Risks to the Energy Transition and Reindustrialization
Relying on gas-fired power for data centers in Europe negatively affects the continent’s decarbonization trajectory, emission reduction efforts, and may jeopardize Europe’s ability to meet climate targets. Hugues Ferreboeuf explains:
“By 2035, Europe plans to cut 200 TWh of gas-generated electricity (100 MtCO₂e). But 200 TWh is precisely the additional electricity these data centers will consume. If nothing is done, these 200 TWh will not disappear, and Europe’s decarbonization roadmap will be undermined.”
This also endangers the energy transition for sectors that require full electrification, such as transport and heating. Cooling systems and water consumption add further pressure, particularly in water-stressed regions like Marseille.
Data centers therefore pose risks to Europe’s energy transition and also to its reindustrialization efforts. Hugues Ferreboeuf adds:
“If European companies struggle to consider returning operations to Europe, it’s also due to a lack of confidence in the availability of decarbonized electricity. By signing data center projects in Europe, you commit to providing electricity. And if there isn’t enough, difficult choices will have to be made. Will the data center take priority over, say, the Dunkirk steel plant?”
Towards “Sustainable AI”?
For the Shift Project, these risks highlight the urgency of deploying AI within strict ecological limits. AI is an ambivalent catalyst, neither entirely good (AI for Green) nor bad (AI for Brown).
“AI improves efficiency, productivity, and speed. But deploying it broadly builds an AI that is just as fossil-fuel-dependent as the economy it operates in, increasing emissions. Any AI deployment must be compatible with a carbon trajectory,” emphasizes Maxime Efoui-Hess.
This requires evaluating use cases, favoring leaner AI models, and sometimes opting not to use AI:
“If a solution cannot be deployed in compatibility with carbon constraints, it should be abandoned or replaced by non-AI or lower-impact solutions. Like an economic budget, if the carbon allowance isn’t there, you don’t deploy and find other, less intensive solutions. AI should be deployed selectively, based on priority needs.”

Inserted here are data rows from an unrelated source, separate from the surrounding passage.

-- ==== Sys2Proof/Config.lean ====
section
/-!
DEFINITION. What the spec leaves open or takes from outside: constants of one module (serial number, MAC base, OTP contents),
the cryptographic primitives that the spec names by standard, and free values. None has a body: a claim is true whatever they are.
-/
namespace Sys2Proof.Config
open Sys2Proof

/-! ### One module's constants -/

/-- Module serial number, 16 bytes (R446). -/
opaque serial : BitVec 128
/-- Base MAC address in OTP (R388). -/
opaque baseMac : BitVec 48
/-- ROM identity digest of the stepping (R547). -/
opaque romDigest : W256
/-- OTP hashes of the four firmware keys and of the four token keys (R539). -/
opaque fwKeyHash : Nat → W256
opaque tokenKeyHash : Nat → W256
/-- OTP revoke bits of the firmware and token keys (R539). -/
opaque fwKeyRevoked : Nat → Bool
opaque tokenKeyRevoked : Nat → Bool
/-- The token key of an index (R539): a requester of R551 names it by the index, its hash stands in OTP. -/
opaque tokenKeyOf : Nat → List Byte
/-- Identity public key that the device secret yields (R539). -/
opaque identityKey : List Byte
/-- Identity certificate, 6,003 bytes (R540). -/
opaque certificate : List Byte
/-- The 16 bytes of firmware versions that DEV_INFO returns (R420 gives no layout). -/
opaque firmwareVersions : List Byte
/-- Minor version of the running interface (R404). -/
opaque interfaceMinor : Nat

/-! ### Cryptography (R402–R405, R329, R376, R541–R551) -/

/-- AES-256-GCM of NIST SP 800-38D (R329): the keystream byte of a position under a key and an IV, and the tag of additional
authenticated data and ciphertext. -/
opaque gcmStream : W256 → BitVec 96 → Nat → Byte
opaque gcmTag : W256 → BitVec 96 → List Byte → List Byte → BitVec 128
/-- SHA3-256. -/
opaque sha3 : List Byte → W256
/-- SHAKE256: input and number of output bytes. -/
opaque shake256 : List Byte → Nat → List Byte
/-- ML-DSA-44 and ML-DSA-87 verification: public key, message, signature. -/
opaque mldsa44Verify : List Byte → List Byte → List Byte → Bool
opaque mldsa87Verify : List Byte → List Byte → List Byte → Bool
/-- ML-DSA-44 signature by the module's identity key. -/
opaque mldsa44Sign : List Byte → List Byte
/-- ML-KEM-768: ciphertext and shared secret for an encapsulation key, by random draw. -/
opaque kemCiphertext : List Byte → Nat → List Byte
opaque kemSecret : List Byte → Nat → List Byte
/-- ML-KEM-768: a fresh encapsulation key, and the secret that its owner finds in a ciphertext, by random draw. -/
opaque kemKey : Nat → List Byte
opaque kemDecap : Nat → List Byte → List Byte

/-! ### Free values -/

/-- A free value of any width: bits that the spec does not state. -/
opaque freeNat : Nat → Nat
/-- A free 32-bit word. -/
opaque freeW32 : Nat → W32
/-- Which of the FP32 values within 2 ulp of its function an activation code 0x2 to 0x6 gives on an input (R50). -/
opaque activationPick : Nat → W32 → Nat
/-- Rank of the owner of a factor slot in its reduce group, as a member that is not the owner knows it (R139): group, slot. -/
opaque slotOwner : Nat → Nat → Nat
/-- The result data of a diagnostic test (R420). -/
opaque diagResult : Nat → W64 → List Byte
/-- A byte of a tile store as a crash record samples it: sample, tile, address in the store (R33, R521). -/
opaque tileStoreByte : Nat → Nat → Nat → Byte
/-- What a module knows of the mirror in a site that OFS_SITE adds (R361 names the site only): route addresses, hash of the identity
key and pacing rate, by session and site. -/
opaque siteAddr0 : W32 → Nat → BitVec 128
opaque siteAddr1 : W32 → Nat → BitVec 128
opaque siteHash : W32 → Nat → W256
opaque siteMbps : W32 → Nat → Nat

end Sys2Proof.Config
end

Sometimes, avoiding AI may be simpler and less costly. The French Association for Standardization, AFNOR, for example, has introduced a frugal AI framework promoting small models and optimized equipment to reduce environmental impact.
The Shift Project identifies two key levers: first, AI suppliers can design lightweight models with selected features to reduce energy consumption; second, organizations and users can deploy AI selectively on priority use cases compatible with climate trajectories, supported by impact analysis.
However, researchers stress the need for strict European-level planning and binding regulations, which currently do not exist, setting reference carbon-energy trajectories and sectoral emission/consumption ceilings.
The report also calls for mandatory transparency on AI energy use. Some Big Tech companies like Meta are already taking steps, but efforts remain to be made. According to both the Shift Project and GlobalData, without systemic regulation, the AI boom risks worsening the very climate challenges it aims to address.